The decision was made to add more team members to improve development speed (by the end, we were a team of just over 20). Those of you that have heard of the Mythical Man Month might be shaking your head in dismay. Fortunately, we were able to split our team into 4 separate sub-teams with their own responsibilities (from memory the teams were “authoring”, “content migration and search”, “index pages” and “articles”).
In hindsight, deciding on this split was probably the easy part. Implementing the team boundaries for meetings/rituals and agreeing on the right scrum management approach was far more difficult than expected due to numerous factors including change resistance and uncertainty.

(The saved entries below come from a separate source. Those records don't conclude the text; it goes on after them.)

/-- What is held at an entry, at most one: an open request in its pending-open slot, or at a bound entry the close marker kept behind
messages that have not landed (R400, R419). -/
def opensOf (s : State) (p r : Nat) : List WMsg := mapGet [] s.opens (64 * p + r % 64)
def opensPut (p r : Nat) (l : List WMsg) (s : State) : State := { s with opens := mapSet [] s.opens (64 * p + r % 64) l }

/-- Open request m stands before open request x of the same cycle: the lower sender core_id, then the lower entry (R418). -/
def openFirst (m x : WMsg) : Bool := m.src < x.src || (m.src == x.src && m.sentry < x.sentry)

/-- The reply, not yet delivered, to the open request that bound entry m.entry in this cycle of its core, where m stands before that
request: its place in the queue and the request (R418). -/
def openRival (s : State) (m : WMsg) : Option (Nat × WMsg) :=
  let p := pcore s m.dst
  if mapGet 0 s.openAt (64 * p + m.entry % 64) ≠ (coreGet s p).cyc + 1 ∨ cn WHS_CONN_state s p m.entry ≠ cnReceiver then none
  else (s.whsQ.zipIdx.find? (fun x => x.1.kind == 2 && x.1.dst == m.dst && x.1.entry % 64 == m.entry % 64 && openFirst m x.1)).map
    (fun x => (x.2, x.1))

/-- Open request m binds its entry (R400). -/
def openBind (m : WMsg) (s : State) : State :=
  let p := pcore s m.dst
  openReply m 2 (cnBind p m.entry m { s with openAt := mapSet 0 s.openAt (64 * p + m.entry % 64) ((coreGet s p).cyc + 1) })

/-- An open request at its entry: it binds, takes the place of one of the same cycle, waits in the slot, or is refused (R400, R401,
R418). -/
def openArrive (m : WMsg) (s : State) : State :=
  let p := pcore s m.dst
  let st := cn WHS_CONN_state s p m.entry
  match openRival s m with
  | some x => openBind m (openRefuse p { x.2 with kind := 1 } (whsDrop x.1 s))
  | none =>
  if st = cnListening then openBind m s
  else if st = cnReceiver ∨ st = cnSender ∨ !(opensOf s p m.entry).isEmpty then openRefuse p m s
  else opensPut p m.entry [m] s

/-- OPEN_REQUEST: open request i reaches the receiver (R400). -/
def execOpenRequest (i : Nat) (s : State) : Result :=
  .next (match whsPacket s i with
  | none => s
  | some m =>
    if m.kind ≠ 1 then s
    else if !whsAdmits s m.brand m.dst m.g1 then whsReply m 7 (whsGateRefuses m (whsDrop i s))
    else openArrive m (whsDrop i s))

/-- A packet of task k of core p. -/
def whsFrom (s : State) (p k kind : Nat) : WMsg :=
  let n := (pcorePdk s p).getD 0
  let c := (lcore s p).getD 0
  { kind := kind, src := c, srcIdx := relIndex s n c, stask := k, dst := c, conn := false, entry := 0, sentry := 0, tag := 0, e := 0, q := 0,
    len := 0, payload := [], brand := coreBrand s p, sid := s.sidNext, lt := [] }

/-- The body of a Whistle message on a route (R700, op 1); of a control (op 2). -/
def ltBody (m : WMsg) (dst : Nat) : List Nat :=
  [dst % 2 ^ 11 + m.srcIdx % 2 ^ 11 * 2 ^ 11 + m.stask * 2 ^ 22 + b2n m.conn * 2 ^ 24 + m.entry % 64 * 2 ^ 25 + m.len * 2 ^ 31 +
     m.tag % 2 ^ 16 * 2 ^ 38, m.e]

/-- The words of a connection's open request, reply or close marker to core dst on a route (R400, R402, R705). -/
def ltControlBody (m : WMsg) (dst : Nat) : List Nat :=
  [m.kind + m.sentry % 64 * 2 ^ 8 + m.entry % 64 * 2 ^ 14 + m.srcIdx % 2 ^ 11 * 2 ^ 20 + dst % 2 ^ 11 * 2 ^ 31]

/-- The receiving core a packet on a route names: a connection's peer (log 24). -/
def ltDst (s : State) (p : Nat) (m : WMsg) : Nat := if m.conn then cn WHS_CONN_peer s p m.sentry else 0

/-- The op and the body of a packet on a route. -/
def ltWords (s : State) (p : Nat) (m : WMsg) : List Nat :=
  if m.kind = 0 then 1 :: ltBody m (ltDst s p m) else 2 :: ltControlBody m (ltDst s p m)

/-- A message in the send table of core p, of an integrity paddock, for a route: it is acknowledged once it is logged in the hold region,
and waits there for room (R508, R509, R532). -/
def whsHold (p r : Nat) (m : WMsg) (s : State) : State :=
  let n := (brandPdk m.brand).getD 0
  if holdFits s n (holdSpace m.len) then whsAcked p m.sid (holdOut n 3 (r :: ltWords s p m) m.payload (holdSpace m.len) s)
  else holdStuck n s

/-- Messages of core p that found no room in the hold region try again, in order (R532). -/
def holdRetry (p : Nat) (s : State) : State :=
  ((sendsOf s p).filter (fun w => w.st == 5)).foldl (fun s w => whsHold p (w.msg.lt.headD 0) w.msg s) s

/-- A message enters the send table and sets out: on the fabric, or on a Longtrack route, where an integrity paddock's is held; a route the
paddock may not use refuses it (R398, R402, R508, log 24). -/
def whsGo (p : Nat) (m0 : WMsg) (route : Option Nat) (s : State) : State :=
  let s0 := { s with sidNext := s.sidNext + 1 }
  let s1 := if m0.kind = 0 then bump WHS_SENT_count p s0 else s0
  let enter (m : WMsg) (st : Nat) : State := sendsPut p (sendsOf s1 p ++ [⟨m.sid, m, st, 0⟩]) s1
  match route with
  | none => whsPush m0 (enter m0 0)
  | some r =>
    let m := { m0 with lt := [r] }
    let n := (brandPdk m.brand).getD 0
    if integrityOf s n then whsHold p r m (enter m 5)
    else if routeFor s1 n r = 4 then whsRefused p m s1
    else ltkSend r ((ltWords s p m).headD 0) ((ltWords s p m).drop 1) m.payload [4, p, m.sid] (enter m 2)

/-- The route of a connection over Longtrack. -/
def cnRoute (s : State) (p k : Nat) : Option Nat :=
  if mapGet 0 s.connLt (64 * p + k % 64) = 0 then none else some (mapGet 0 s.connLt (64 * p + k % 64) - 1)

/-- A close marker that waited for its connection goes out, on the connection's path, or a failed connection closes (R402). It stays
while the paddock's gates are closed (R413). -/
def closeWaiting (p l : Nat) (opened : Bool) (s : State) : State :=
  match (sendsOf s p).find? (fun w => w.msg.kind == 4 && w.msg.sentry == l && w.st == 4) with
  | none => s
  | some w =>
    let s1 := sendsPut p ((sendsOf s p).filter (fun x => x.sid != w.sid)) s
    if !opened then cnClear p l s1
    else if (brandPdk w.msg.brand).any (pdkClosed s) then s
    else whsGo p w.msg (cnRoute s p l) s1

/-- The reply to an open reaches entry l of core p: Open as sender, or Failed (R400, R401). -/
def openAnswered (p l : Nat) (bound : Bool) (s : State) : State :=
  if cn WHS_CONN_state s p l ≠ cnOpening then s
  else closeWaiting p l bound (cnSet WHS_CONN_state p l (if bound then cnSender else cnFailed) s)

/-- WHISTLE_BRAND_FAULT: gate refusal i reaches the sender; a refused open fails its entry (R401, R412). -/
def execWhistleBrandFault (i : Nat) (s : State) : Result :=
  .next (match whsPacket s i with
  | none => s
  | some m =>
    if m.kind ≠ 7 then s
    else
      let s1 := whsRefused (senderKey s m) m (whsDrop i s)
      if m.q = 1 then openAnswered (pcore s m.src) m.sentry false s1 else s1)

/-- OPEN_REPLY: reply i reaches the opener. -/
def execOpenReply (i : Nat) (s : State) : Result :=
  .next (match whsPacket s i with
  | none => s
  | some m => if m.kind = 2 ∨ m.kind = 3 then openAnswered (pcore s m.src) m.sentry (m.kind == 2) (whsDrop i s) else s)

/-- A message of connection entry r of core p is spilled, or is being written. -/
def connBusy (s : State) (p r : Nat) : Bool :=
  (List.range 12).any (fun k => (spillGet s p k).any (fun w => w.msg.conn && w.msg.entry == r)) ||
    s.whsLands.any (fun w => w.p == p && w.msg.conn && w.msg.entry == r)

/-- A close marker can be taken: every earlier message has landed, and an end notice has room in its queue (R402, R419). -/
def closeReady (s : State) (p r : Nat) : Bool :=
  let w := mapGet 0 s.landings (64 * p + r) - 1
  let q := natBits w 3 1
  !connBusy s p r && (!natBit w 6 || (rqRoom s p q && (spillGet s p q).isEmpty))

/-- The receiver entry takes its close marker: it becomes Closed, with an end notice where its landing asks for one (R402). -/
def closeTake (p r : Nat) (m : WMsg) (s : State) : State :=
  let w := mapGet 0 s.landings (64 * p + r) - 1
  let q := natBits w 3 1
  cnClear p r (if natBit w 6 then rqPut p q (rqGet s p q ++ [rqEntry { m with len := 0, conn := true } false]) s else s)

/-- A close marker at the receiver: 0 taken or a duplicate, 1 busy while earlier messages are still on their way, 3 kept behind
earlier messages that have not landed (R402, R419). -/
def closeArrive (m : WMsg) (s : State) : Nat × State :=
  let p := pcore s m.dst
  let r := m.entry % 64
  if cn WHS_CONN_state s p r ≠ cnReceiver then (0, s)
  else if m.tag % 65536 ≠ cn WHS_CONN_seq s p r then
    (if seqBelow m.tag (cn WHS_CONN_seq s p r) then (0, bump WHS_DUP_count p s) else (1, s))
  else if closeReady s p r then (0, closeTake p r m s)
  else (3, s)

/-- A close marker kept at entry r of core p is taken once it can be (R419). -/
def closeRetry (p r : Nat) (s : State) : State :=
  match opensOf s p r with
  | m :: _ => if m.kind = 4 ∧ closeReady s p r then whsReply m 5 (closeTake p r m (opensPut p r [] s)) else s
  | [] => s

/-- Close markers kept at core p are tried again: a queue has room (R402, R419). -/
def closesRetry (p : Nat) (s : State) : State :=
  let rs := (s.opens.filter (fun e => e.1 / 64 == p)).map (fun e => e.1 % 64)
  rs.foldl (fun s r => closeRetry p r s) s

/-- CLOSE_MARKER: marker i reaches the receiver (R402). -/
def execCloseMarker (i : Nat) (s : State) : Result :=
  .next (match whsPacket s i with
  | none => s
  | some m =>
    if m.kind ≠ 4 then s
    else if !whsAdmits s m.brand m.dst m.g1 then whsReply m 7 (whsGateRefuses m (whsDrop i s))
    else
      let r := closeArrive m (whsDrop i s)
      if r.1 = 3 then opensPut (pcore s m.dst) m.entry [m] r.2 else whsReply m (5 + r.1) r.2)

/-- SPILL_DRAIN: the oldest spilled message of a landing key of core c lands once the key can take it (R407). -/
def execSpillDrain (c key : Nat) (s : State) : Result :=
  let p := pcore s c
  .next (match spillGet s p key with
  | [] => s
  | w :: rest =>
    let l : Landing := ⟨8 ≤ key % 16, w.q, w.win, w.notify, w.msg.e⟩
    if key < 16 ∧ landingFree s p c l then
      closeRetry p w.msg.entry (whsLand p c w.msg l [w.die, w.pool, w.buf] false (spillPut p key rest s))
    else s)

/-- The payload of landing message id is visible: its notice is posted, its buffer goes back, its sender learns of it, and a close
marker behind it may follow (R402, R404, R407). -/
def whsLandDone (id : Nat) (s : State) : State :=
  match s.whsLands.find? (fun w => w.id == id) with
  | none => s
  | some w =>
    let s1 := { s with whsLands := s.whsLands.filter (fun x => x.id != id) }
    let s2 := if w.notify then rqPut w.p w.q (rqGet s1 w.p w.q ++ [rqEntry w.msg false]) s1 else s1
    let s3 := bufferBack w.buf (bump WHS_LANDED_count w.p s2)
    closeRetry w.p w.msg.entry (if w.ack then whsDelivered w.msg s3 else s3)

/-! ### The WHS operations (R395-R399) -/

/-- Fields of a Whistle operation. -/
def whLen (w : Nat) : Nat := natBits w 41 35
def whQ (w : Nat) : Nat := natBits w 34 32
def whEntry (w : Nat) : Nat := natBits w 31 26

/-- The destination or landing word, and the relative address, as the opcode uses them. -/
def whD (op : Nat) (vals : List Nat) : Nat := if op = 0x20 ∨ op = 0x22 ∨ op = 0x23 then vals.headD 0 else 0
def whA (op : Nat) (vals : List Nat) : Nat := if op = 0x20 then vals.getD 1 0 else if op = 0x21 ∨ op = 0x25 then vals.headD 0 else 0

/-- A reserved field of the destination or landing word is not 0 (R396). -/
def whReserved (op d : Nat) : Bool :=
  if op = 0x20 then natBits d 14 11 != 0 || natBits d 63 52 != 0
  else if op = 0x22 then natBits d 14 11 != 0 || natBits d 31 22 != 0 || natBits d 51 32 != 0 || natBits d 63 52 != 0
  else op == 0x23 && natBits d 63 7 != 0

/-- The first failing issue check of a Whistle operation w of task t (R397). The landing offset e of a WHS.CSEND is that of its
landing-offset word as it stands at issue (DEDUCED, log 117). -/
def whsCheck (s : State) (p t w : Nat) (vals : List Nat) : Option Nat :=
  let op := slotOp w
  let d := whD op vals
  let a := whA op vals
  let bound := taskBound s p t
  let st := mapGet 0 (coreGet s p).issued (whEntry w)
  if whReserved op d then some 1
  else if (match pcorePdk s p with
      | some n => (op == 0x20 || op == 0x22) && !natBit d 15 && decide (pdkCount s n ≤ natBits d 10 0)
      | none => true) then some 2
  else if ((op = 0x20 ∨ op = 0x21) ∧ (64 < whLen w ∨ whLen w % 8 ≠ 0)) ∨ a % 8 ≠ 0 ∨ (op = 0x20 ∧ natBits d 51 32 % 8 ≠ 0) ∨
      (op = 0x21 ∧ 8 ≤ a ∧ a ≤ bound ∧ natBits (spData s p ((taskBase s p t + a - 8) / 8)) 51 32 % 8 ≠ 0) then some 3
  else if ((op = 0x20 ∨ op = 0x21) ∧ bound < a + whLen w) ∨ (op = 0x25 ∧ bound < a + 72) ∨ (op = 0x21 ∧ (a < 8 ∨ bound < a)) then some 4
  else if (op = 0x21 ∧ st ≠ 2) ∨ ((op = 0x22 ∨ op = 0x23) ∧ st ≠ 0) ∨ (op = 0x24 ∧ st = 0) then some 5
  else none

/-- The issued state of an entry changes at issue (R397). -/
def whsIssue (p w : Nat) (s : State) : State :=
  let op := slotOp w
  let set (v : Nat) : State := coreMod p (fun c => { c with issued := mapSet 0 c.issued (whEntry w) v }) s
  if op = 0x22 then set 2 else if op = 0x23 then set 1 else if op = 0x24 then set 0 else s

/-- A packet of operation e of core p. -/
def whsMsg (s : State) (p : Nat) (e : QEnt) (kind : Nat) : WMsg := whsFrom s p e.task kind

/-- The operation has done everything but complete. -/
def whsDone (p : Nat) (e : QEnt) (s : State) : State := qMod p .x e.disp (fun x => { x with answered := true }) s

Some people were fighting to run planning sessions with 20 people in them.
The Eye Glaze Test was one of the most helpful and straightforward indicators as to whether the process was working. It’s not as fancy as it sounds and it won’t solve all your problems but I found it helped immensely as a change enabler. Put simply, during an activity/ritual/meeting, how many of the participants had that glassy sheen over their eyes that showed they were zoned out? Using this as a feedback tool, we were able to quickly agree on what wasn’t working and could try something different.
This sounds absurd but I think this is an effective test. Why?
What do you have to do to implement the Eye Glaze Test?
The Eye Glaze Test isn’t just helpful in proving the 2 pizza team. It can also help to impove the format (or existence!) of meetings like the daily scrum.
If you’ve already got an awesome agile process, maybe this won’t help but if you’re having trouble implementing the change you need, give it a go!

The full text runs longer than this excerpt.